→ **DATA RECORDS**
++++++++++
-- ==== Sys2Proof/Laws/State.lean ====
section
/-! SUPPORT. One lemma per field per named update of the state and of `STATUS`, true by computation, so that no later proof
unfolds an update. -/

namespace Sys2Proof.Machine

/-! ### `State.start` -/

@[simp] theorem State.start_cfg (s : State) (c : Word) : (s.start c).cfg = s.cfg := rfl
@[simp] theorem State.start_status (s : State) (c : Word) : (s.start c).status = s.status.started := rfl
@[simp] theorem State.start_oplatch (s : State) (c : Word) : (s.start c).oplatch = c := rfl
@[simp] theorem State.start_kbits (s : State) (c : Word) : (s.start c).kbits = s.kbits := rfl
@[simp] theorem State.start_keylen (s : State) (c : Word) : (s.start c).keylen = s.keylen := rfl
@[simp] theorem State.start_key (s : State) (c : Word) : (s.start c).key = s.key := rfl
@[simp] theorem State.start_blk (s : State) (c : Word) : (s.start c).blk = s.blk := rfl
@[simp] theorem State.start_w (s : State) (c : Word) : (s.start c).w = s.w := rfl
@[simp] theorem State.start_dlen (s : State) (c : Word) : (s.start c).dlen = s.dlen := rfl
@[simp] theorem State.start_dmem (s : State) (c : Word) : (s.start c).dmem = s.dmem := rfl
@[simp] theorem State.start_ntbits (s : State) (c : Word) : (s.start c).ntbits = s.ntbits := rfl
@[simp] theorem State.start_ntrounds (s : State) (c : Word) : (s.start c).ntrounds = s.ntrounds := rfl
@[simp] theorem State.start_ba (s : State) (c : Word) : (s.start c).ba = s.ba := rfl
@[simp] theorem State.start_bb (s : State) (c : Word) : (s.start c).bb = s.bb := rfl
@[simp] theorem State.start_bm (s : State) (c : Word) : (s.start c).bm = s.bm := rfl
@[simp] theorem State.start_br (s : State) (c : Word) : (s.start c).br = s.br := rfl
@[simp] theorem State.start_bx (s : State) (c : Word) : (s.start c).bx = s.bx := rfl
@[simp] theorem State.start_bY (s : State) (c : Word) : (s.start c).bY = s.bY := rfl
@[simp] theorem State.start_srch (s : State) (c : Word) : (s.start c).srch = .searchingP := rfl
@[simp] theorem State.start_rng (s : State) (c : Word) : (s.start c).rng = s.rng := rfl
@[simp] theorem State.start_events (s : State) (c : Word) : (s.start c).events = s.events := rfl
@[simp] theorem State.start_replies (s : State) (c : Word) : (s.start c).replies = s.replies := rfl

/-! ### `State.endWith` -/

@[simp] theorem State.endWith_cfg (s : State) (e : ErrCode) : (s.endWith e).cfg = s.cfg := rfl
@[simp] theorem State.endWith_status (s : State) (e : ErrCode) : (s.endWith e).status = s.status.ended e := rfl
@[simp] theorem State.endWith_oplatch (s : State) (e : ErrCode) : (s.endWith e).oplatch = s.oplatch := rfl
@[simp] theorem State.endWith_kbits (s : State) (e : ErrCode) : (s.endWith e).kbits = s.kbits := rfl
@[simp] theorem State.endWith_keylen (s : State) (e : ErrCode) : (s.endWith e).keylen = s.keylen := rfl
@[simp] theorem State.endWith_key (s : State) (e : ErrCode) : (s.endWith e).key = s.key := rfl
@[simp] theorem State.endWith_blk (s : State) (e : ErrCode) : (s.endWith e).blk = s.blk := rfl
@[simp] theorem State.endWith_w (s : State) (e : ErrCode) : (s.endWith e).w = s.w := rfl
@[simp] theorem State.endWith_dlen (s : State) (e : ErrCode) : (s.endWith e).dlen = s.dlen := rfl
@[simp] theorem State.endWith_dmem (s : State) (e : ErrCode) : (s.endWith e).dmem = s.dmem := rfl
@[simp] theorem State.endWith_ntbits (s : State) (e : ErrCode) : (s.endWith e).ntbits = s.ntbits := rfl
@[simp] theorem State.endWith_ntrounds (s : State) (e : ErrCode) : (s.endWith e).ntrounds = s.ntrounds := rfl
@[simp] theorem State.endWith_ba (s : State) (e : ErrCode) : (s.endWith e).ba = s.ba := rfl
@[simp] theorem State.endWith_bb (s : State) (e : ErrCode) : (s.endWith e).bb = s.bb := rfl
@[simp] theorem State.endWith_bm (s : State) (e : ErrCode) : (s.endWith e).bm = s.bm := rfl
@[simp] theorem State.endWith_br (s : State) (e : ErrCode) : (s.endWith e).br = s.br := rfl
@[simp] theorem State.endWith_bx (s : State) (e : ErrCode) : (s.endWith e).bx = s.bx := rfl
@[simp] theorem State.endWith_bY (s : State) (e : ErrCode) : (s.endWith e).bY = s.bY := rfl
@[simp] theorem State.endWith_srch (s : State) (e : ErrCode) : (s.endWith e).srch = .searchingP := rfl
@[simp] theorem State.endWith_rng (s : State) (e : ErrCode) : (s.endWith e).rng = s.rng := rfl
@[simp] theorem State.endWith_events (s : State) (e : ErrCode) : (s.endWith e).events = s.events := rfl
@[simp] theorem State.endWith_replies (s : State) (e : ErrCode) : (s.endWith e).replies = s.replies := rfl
++++++++++
Scan the lines above for "c).key = s.key := rfl" and for "c).w = s.w := rfl". Repeat exactly the line holding each of them and every line in between.

→ **RESPONSE TO THE EXERCISE**
@[simp] theorem State.start_key (s : State) (c : Word) : (s.start c).key = s.key := rfl
@[simp] theorem State.start_blk (s : State) (c : Word) : (s.start c).blk = s.blk := rfl
@[simp] theorem State.start_w (s : State) (c : Word) : (s.start c).w = s.w := rfl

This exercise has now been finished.